Sent from my cm_tenderloin using RootzWiki


----------



## captainbhangra (Jan 31, 2012)

Many Thanks for that, looks great
Im wondering if installing that dpi thing was a good idea, as your screen looks much nicer
My icons are much smaller, and any text such as g or j or q get the bottom bit cut off.

Do you know how to change the dpi and which dpi you are using?


----------



## captainbhangra (Jan 31, 2012)

edited dumb post


----------



## 46hemi (Jan 30, 2012)

I like the Asus widget but I would like a smaller version, I guess you cant resize it. A Google search for me picked up a source for it straight away.


----------



## frog23 (Feb 1, 2012)

if you want a really amazing look to your TP, follow this and add these apps. 
I can't get ADW Launcher to work on mine but that is just me.

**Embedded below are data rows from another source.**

/-- A write of a plain word: rejected with its fields put back, or the effect of its register. -/
theorem Dev.write_plain (d : Dev) (m : Master) (addr n base i : Nat) (k : Masks) (hp : plainWord addr k base i = true)
    (hruns : d.busRuns = true) (hm : m.val ≠ 3) (hlock : d.asic.get Reg.GLB_LOCK.BLOCKS = 0)
    (hkey : d.guarded addr (BitVec.ofNat 32 n) = true → d.asic.keyOpen m.val = true)
    (hsq : (BitVec.ofNat 32 n &&& BitVec.ofNat 32 k.sq) &&& (0xFFFFFF00 : Word) = 0) (r : Dev)
    (heff : d.effect (d.afterStore addr (BitVec.ofNat 32 n)) m.val addr base i (BitVec.ofNat 32 n).toNat true = (r, false)) :
    d.write m addr n = if d.changes addr k.rv (BitVec.ofNat 32 n) then
        r.onAsic fun a => a.reservedWrite { addr := addr, master := m.val, write := true, size := 2, aliased := false }
      else r := by
  simp only [plainWord, Bool.and_eq_true, decide_eq_true_eq, Bool.not_eq_true', Bool.and_eq_false_iff, decide_eq_false_iff_not] at hp
  obtain ⟨⟨⟨⟨⟨⟨⟨⟨⟨⟨⟨⟨h1, h2, h14⟩, h3⟩, h4⟩, h5⟩, h6⟩, h7⟩, h8⟩, h9⟩, h10⟩, h11⟩, h12⟩, h13⟩ := hp
  subst h11
  have hw : addr / 4 * 4 = addr := by omega
  obtain ⟨row, hrow, hbase⟩ : ∃ row, regRow addr = some (row, i) ∧ row.addr = base := by
    cases hr : regRow addr with
    | none => simp [hr] at h13
    | some row =>
      obtain ⟨row, j⟩ := row
      simp only [hr, Option.map_some, Option.some.injEq, Prod.mk.injEq] at h13
      exact ⟨row, by rw [h13.2], h13.1⟩
  have ht : targetOf addr = .reg addr := by simp [targetOf, hw]; omega
  have htouch : (d.onAsic fun a => a.touch m.val addr) = d := by simp [Dev.onAsic, Asic.touch, h5]
  have hwhole : (d.stored addr &&& ~~~(byteMask addr 2)) ||| ((BitVec.ofNat 32 n <<< (8 * (addr % 4))) &&& byteMask addr 2)
      = BitVec.ofNat 32 n := by
    rw [byteMask_word addr h2, h2]
    apply BitVec.eq_of_getLsbD_eq
    intro j hj
    simp only [BitVec.getLsbD_or, BitVec.getLsbD_and, BitVec.getLsbD_not, BitVec.getLsbD_allOnes, hj, decide_true, Bool.not_true,
      Bool.and_false, Bool.false_or, Bool.and_true, Nat.mul_zero, BitVec.shiftLeft_zero]
  have hal : aligned addr 2 true = true := by simp [aligned, h2]
  have hbar : d.asic.barredWindow m.val addr = false := by
    simp [Asic.barredWindow, h3]
    omega
  have hsilent : silentWindow addr = false := h4
  rw [Dev.write, if_pos hruns, Dev.busWrite]
  simp only [hal, Bool.not_true, Bool.false_eq_true, if_false, ht, htouch, hwhole, Nat.lt_irrefl, false_and]
  have hw' : d.writeWord m.val m.val { addr := addr, master := m.val, write := true, size := 2, aliased := false } addr
      (BitVec.ofNat 32 n) (byteMask addr 2) =
      (if d.changes addr (masksAt addr).rv (BitVec.ofNat 32 n) then
        r.onAsic fun a => a.reservedWrite { addr := addr, master := m.val, write := true, size := 2, aliased := false } else r, false) := by
    have hword : ∀ b, b ≠ 0x14 → (if d.guarded addr (BitVec.ofNat 32 n) = true then d.onAsic Asic.rearm else d).asic.word b = d.asic.word b := by
      intro b hb
      split
      · exact Asic.word_setMasked_ne _ _ _ hb
      · rfl
    have hstored : (if d.guarded addr (BitVec.ofNat 32 n) = true then d.onAsic Asic.rearm else d).stored addr = d.stored addr := by
      have : ¬0x100000 ≤ addr := by omega
      simp only [Dev.stored, this, if_false, h3, Bool.false_eq_true, hword addr h14]
    have hlock' : (if d.guarded addr (BitVec.ofNat 32 n) = true then d.onAsic Asic.rearm else d).asic.blockLocked addr = false := by
      have : (if d.guarded addr (BitVec.ofNat 32 n) = true then d.onAsic Asic.rearm else d).asic.get Reg.GLB_LOCK.BLOCKS = 0 := by
        rw [Asic.get, hword _ (by decide)]; exact hlock
      simp [Asic.blockLocked, this, hasBit]
    have hbar' : (if d.guarded addr (BitVec.ofNat 32 n) = true then d.onAsic Asic.rearm else d).asic.barredWindow m.val addr = false := by
      simp [Asic.barredWindow, h3]
      omega
    have hstore : ((if d.guarded addr (BitVec.ofNat 32 n) = true then d.onAsic Asic.rearm else d).storeWrite m.val addr (BitVec.ofNat 32 n)).clearEvents
        addr (BitVec.ofNat 32 n) (byteMask addr 2) = d.afterStore addr (BitVec.ofNat 32 n) := by
      have h100 : ¬0x100000 ≤ addr := by omega
      have hev : BitVec.ofNat 32 n &&& BitVec.allOnes 32 &&& BitVec.ofNat 32 (masksAt addr).sq &&& (0xFFFFFF00 : Word) = 0 := by
        rw [BitVec.and_allOnes]; exact hsq
      simp only [Dev.storeWrite, h10, Bool.false_eq_true, if_false, h12, ne_eq, not_true, false_and, Dev.clearEvents, byteMask_word addr h2, hev,
        or_true, if_true, Dev.store, h100, h3, Dev.afterStore]
    have hlow : (if d.guarded addr (BitVec.ofNat 32 n) = true then d.onAsic Asic.rearm else d).lowChanges m.val addr (fun l => l.rv) = false := by
      simp [Dev.lowChanges, h10]
    have hopen : ¬(d.guarded addr (BitVec.ofNat 32 n) = true ∧ d.asic.keyOpen m.val = false) := by
      rintro ⟨g, o⟩
      rw [hkey g] at o
      cases o
    have hch : (if d.guarded addr (BitVec.ofNat 32 n) = true then d.onAsic Asic.rearm else d).changes addr (masksAt addr).rv (BitVec.ofNat 32 n)
        = d.changes addr (masksAt addr).rv (BitVec.ofNat 32 n) := by
      simp only [Dev.changes, hstored]
    simp only [Dev.writeWord, hsilent, Bool.false_eq_true, if_false, hm, false_and, hbar', h9, hlock', Bool.false_and, hlow, hstore, hrow, hbase, heff, hch,
      Bool.or_false, false_or, Bool.not_eq_true', hopen, beq_self_eq_true]
  rw [hw']
  simp only [Bool.false_eq_true, if_false]

/-! What an accepted write leaves of the state before its register's effect. -/

@[simp] theorem Dev.afterStore_kep (d : Dev) (addr : Nat) (v : Word) : (d.afterStore addr v).kep = d.kep := by
  unfold Dev.afterStore; split <;> rfl
@[simp] theorem Dev.afterStore_nvm (d : Dev) (addr : Nat) (v : Word) : (d.afterStore addr v).nvm = d.nvm := by
  unfold Dev.afterStore; split <;> rfl
@[simp] theorem Dev.afterStore_sup (d : Dev) (addr : Nat) (v : Word) : (d.afterStore addr v).sup = d.sup := by
  unfold Dev.afterStore; split <;> rfl

theorem Dev.afterStore_word (d : Dev) (addr b : Nat) (v : Word) (h : b ≠ addr) (hb : b ≠ 0x14) : (d.afterStore addr v).asic.word b = d.asic.word b := by
  rw [Dev.afterStore, Dev.onAsic, Asic.word_setMasked_ne _ _ _ h]
  split
  · exact Asic.word_setMasked_ne _ _ _ hb
  · rfl

/-- Fields of other words stay, but for the lock state a guarded write re-arms. -/
theorem Dev.afterStore_get (d : Dev) (addr : Nat) (v : Word) (g : Fld) (h : g.addr ≠ addr) (hb : g.addr ≠ 0x14) :
    (d.afterStore addr v).asic.get g = d.asic.get g := by
  rw [Asic.get, Asic.get, Dev.afterStore_word _ _ _ _ h hb]

/-- An unguarded write leaves the lock state. -/
theorem Dev.afterStore_get_free (d : Dev) (addr : Nat) (v : Word) (g : Fld) (h : g.addr ≠ addr) (hg : d.guarded addr v = false) :
    (d.afterStore addr v).asic.get g = d.asic.get g := by
  rw [Asic.get, Asic.get, Dev.afterStore, Dev.onAsic, Asic.word_setMasked_ne _ _ _ h, hg]
  rfl

/-- The written word: the bits of the mask are as written, the others as they were. -/
theorem Dev.afterStore_word_same (d : Dev) (addr : Nat) (v : Word) (hb : addr ≠ 0x14) :
    (d.afterStore addr v).asic.word addr =
      (d.asic.word addr &&& ~~~(BitVec.ofNat 32 (without ((masksAt addr).rw ||| (masksAt addr).wk ||| (masksAt addr).rv) (masksAt addr).wo ||| keptWo addr)))
        ||| (v &&& BitVec.ofNat 32 (without ((masksAt addr).rw ||| (masksAt addr).wk ||| (masksAt addr).rv) (masksAt addr).wo ||| keptWo addr)) := by
  rw [Dev.afterStore, Dev.onAsic, Asic.word_setMasked_same]
  congr 2
  split
  · exact Asic.word_setMasked_ne _ _ _ hb
  · rfl

/-! ### Command fields -/

/-- The word a command row writes: its field over the stored bits, no event bit as 1. -/
def Dev.commandWord (d : Dev) (f : Fld) (n : Nat) : Word := withField (d.stored f.addr &&& ~~~(BitVec.ofNat 32 (masksAt f.addr).sq)) f n
/-- Field `f` is a self-clearing command field of a word with masks `k`: it holds no event, no reserved and no stored bit. -/
def commandField (k : Masks) (f : Fld) : Bool :=
  decide (f.lsb + f.width ≤ 32) && decide (BitVec.ofNat 32 k.sq &&& BitVec.ofNat 32 (k.rv ||| k.rw ||| k.wk) = 0)
    && decide (maskAt f.lsb f.width &&& BitVec.ofNat 32 (k.sq ||| k.rv ||| without (k.rw ||| k.wk ||| k.rv) k.wo ||| keptWo f.addr) = 0)
    && decide (BitVec.ofNat 32 k.sq &&& BitVec.ofNat 32 (without (k.rw ||| k.wk ||| k.rv) k.wo ||| keptWo f.addr) = 0)
    && decide (BitVec.ofNat 32 k.wo &&& BitVec.ofNat 32 (without (k.rw ||| k.wk ||| k.rv) k.wo ||| keptWo f.addr) = 0)

theorem Dev.commandWord_bit (d : Dev) (f : Fld) (n i : Nat) (hi : i < 32) :
    (d.commandWord f n).getLsbD i = if f.lsb ≤ i ∧ i < f.lsb + f.width then (BitVec.ofNat 32 ((n % 2 ^ f.width) <<< f.lsb)).getLsbD i
      else (d.stored f.addr).getLsbD i && !(BitVec.ofNat 32 (masksAt f.addr).sq).getLsbD i := by
  simp only [Dev.commandWord, withField, BitVec.getLsbD_or, BitVec.getLsbD_and, BitVec.getLsbD_not, hi, decide_true, Bool.true_and, maskAt_bit _ _ _ hi]
  by_cases h : f.lsb ≤ i ∧ i < f.lsb + f.width
  · rw [if_pos h]; simp [h]
  · rw [if_neg h]
    have : (BitVec.ofNat 32 ((n % 2 ^ f.width) <<< f.lsb)).getLsbD i = false := by
      simp only [BitVec.getLsbD_ofNat, hi, decide_true, Bool.true_and, Nat.testBit_shiftLeft, Nat.testBit_mod_two_pow]
      by_cases h1 : f.lsb ≤ i
      · have h2 : ¬i - f.lsb < f.width := by omega
        simp [h2]
      · simp [h1]
    simp [h, this]

theorem and_zero_bit {a b : Word} (h : a &&& b = 0) (i : Nat) (ha : a.getLsbD i = true) : b.getLsbD i = false := by
  have := congrArg (fun x => x.getLsbD i) h
  simpa [ha] using this

/-- A command row on a plain word: the effect of its register, on a state whose registers but for the key lock read as before. -/
theorem Dev.command_plain (d : Dev) (m : Master) (f : Fld) (n base i : Nat) (k : Masks) (hp : plainWord f.addr k base i = true)
    (hf : commandField k f = true) (hruns : d.busRuns = true) (hm : m.val ≠ 3) (hlock : d.asic.get Reg.GLB_LOCK.BLOCKS = 0)
    (hkey : k.wk ≠ 0 → d.asic.keyOpen m.val = true) (r : Dev)
    (heff : d.effect (d.afterStore f.addr (d.commandWord f n)) m.val f.addr base i (d.commandWord f n).toNat true = (r, false)) :
    d.command m f n = r := by
  have hk : masksAt f.addr = k := by
    simp only [plainWord, Bool.and_eq_true, decide_eq_true_eq] at hp
    exact hp.1.1.2
  simp only [commandField, Bool.and_eq_true, decide_eq_true_eq] at hf
  obtain ⟨⟨⟨⟨hw, h1⟩, h2⟩, h3⟩, h4⟩ := hf
  have hword : BitVec.ofNat 32 (d.commandWord f n).toNat = d.commandWord f n := BitVec.ofNat_toNat _ _ ▸ by simp
  have hq : ∀ j, j < 32 → (BitVec.ofNat 32 k.sq).getLsbD j = true → (d.commandWord f n).getLsbD j = false := by
    intro j hj hs
    rw [Dev.commandWord_bit _ _ _ _ hj, hk]
    by_cases h : f.lsb ≤ j ∧ j < f.lsb + f.width
    · have := and_zero_bit h2 j (by rw [maskAt_bit _ _ _ hj]; simpa using h)
      simp only [BitVec.ofNat_or, BitVec.getLsbD_or, hs, Bool.true_or, Bool.true_eq_false] at this
    · rw [if_neg h, hs]; simp
  have hrv : d.changes f.addr k.rv (d.commandWord f n) = false := by
    simp only [Dev.changes, bne_eq_false_iff_eq]
    apply BitVec.eq_of_getLsbD_eq
    intro j hj
    simp only [BitVec.getLsbD_and, BitVec.getLsbD_xor, BitVec.ofNat_eq_ofNat, BitVec.getLsbD_zero, Bool.and_eq_false_iff]
    cases hv : (BitVec.ofNat 32 k.rv).getLsbD j
    · exact .inr rfl
    · left
      have hs : (BitVec.ofNat 32 k.sq).getLsbD j = false := by
        by_cases hs : (BitVec.ofNat 32 k.sq).getLsbD j = true
        · have := and_zero_bit h1 j hs
          simp only [BitVec.ofNat_or, BitVec.getLsbD_or, hv, Bool.true_or, Bool.true_eq_false] at this
        · simpa using hs
      rw [Dev.commandWord_bit _ _ _ _ hj, hk, hs]
      by_cases h : f.lsb ≤ j ∧ j < f.lsb + f.width
      · have := and_zero_bit h2 j (by rw [maskAt_bit _ _ _ hj]; simpa using h)
        simp only [BitVec.ofNat_or, BitVec.getLsbD_or, hv, Bool.or_true, Bool.true_or, Bool.true_eq_false] at this
      · rw [if_neg h]; simp
  have hg : d.guarded f.addr (d.commandWord f n) = true → d.asic.keyOpen m.val = true := by
    intro g
    apply hkey
    intro h0
    rw [Dev.guarded_of_wk _ _ _ (by rw [hk]; exact h0)] at g
    cases g
  have := d.write_plain m f.addr (d.commandWord f n).toNat base i k hp hruns hm hlock (by rw [hword]; exact hg) (by
    rw [hword]
    apply BitVec.eq_of_getLsbD_eq
    intro j hj
    cases hs : (BitVec.ofNat 32 k.sq).getLsbD j
    · simp [hs]
    · simp [hq j hj hs]) r (by rw [hword]; exact heff)
  rw [hword, hrv] at this
  exact this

http://forum.xda-developers.com/showthread.php?t=1232359


----------



## Zzed (Oct 20, 2011)

Just a few suggestions of things I like to load on android:
Overclock widget - free overclocker with simple features. I'm running at 1.512 GHz
ES file explorer - a solid and free file browser
Amazon apps store - free app of the day
Getjar - another free source of apps.

Did I mention free?

Sent from my ICS Touchpad using Tapatalk


----------



## TouchpadBoss (Jan 19, 2012)

sixohtew said:


> Like I said the Asus weather widget is here on the forms..just do a search for it..however you will need to follow the instructions as it calls for an app like root explorer to change the permissions..have fun that's what this is all [email protected]
> 
> Sent from my cm_tenderloin using RootzWiki


whats that clock you got on your homescreen?


----------



## sixohtew (Jun 14, 2011)

its beautiful widgets 4x2 clock. i just changed the theme to not include the weather lol


----------



## sixohtew (Jun 14, 2011)

captainbhangra said:


> Many Thanks for that, looks great
> Im wondering if installing that dpi thing was a good idea, as your screen looks much nicer
> My icons are much smaller, and any text such as g or j or q get the bottom bit cut off.
> 
> Do you know how to change the dpi and which dpi you are using?


i just followed the original instructions on the op of the cm9 page.. i think i set it to 120 but im not sure..


----------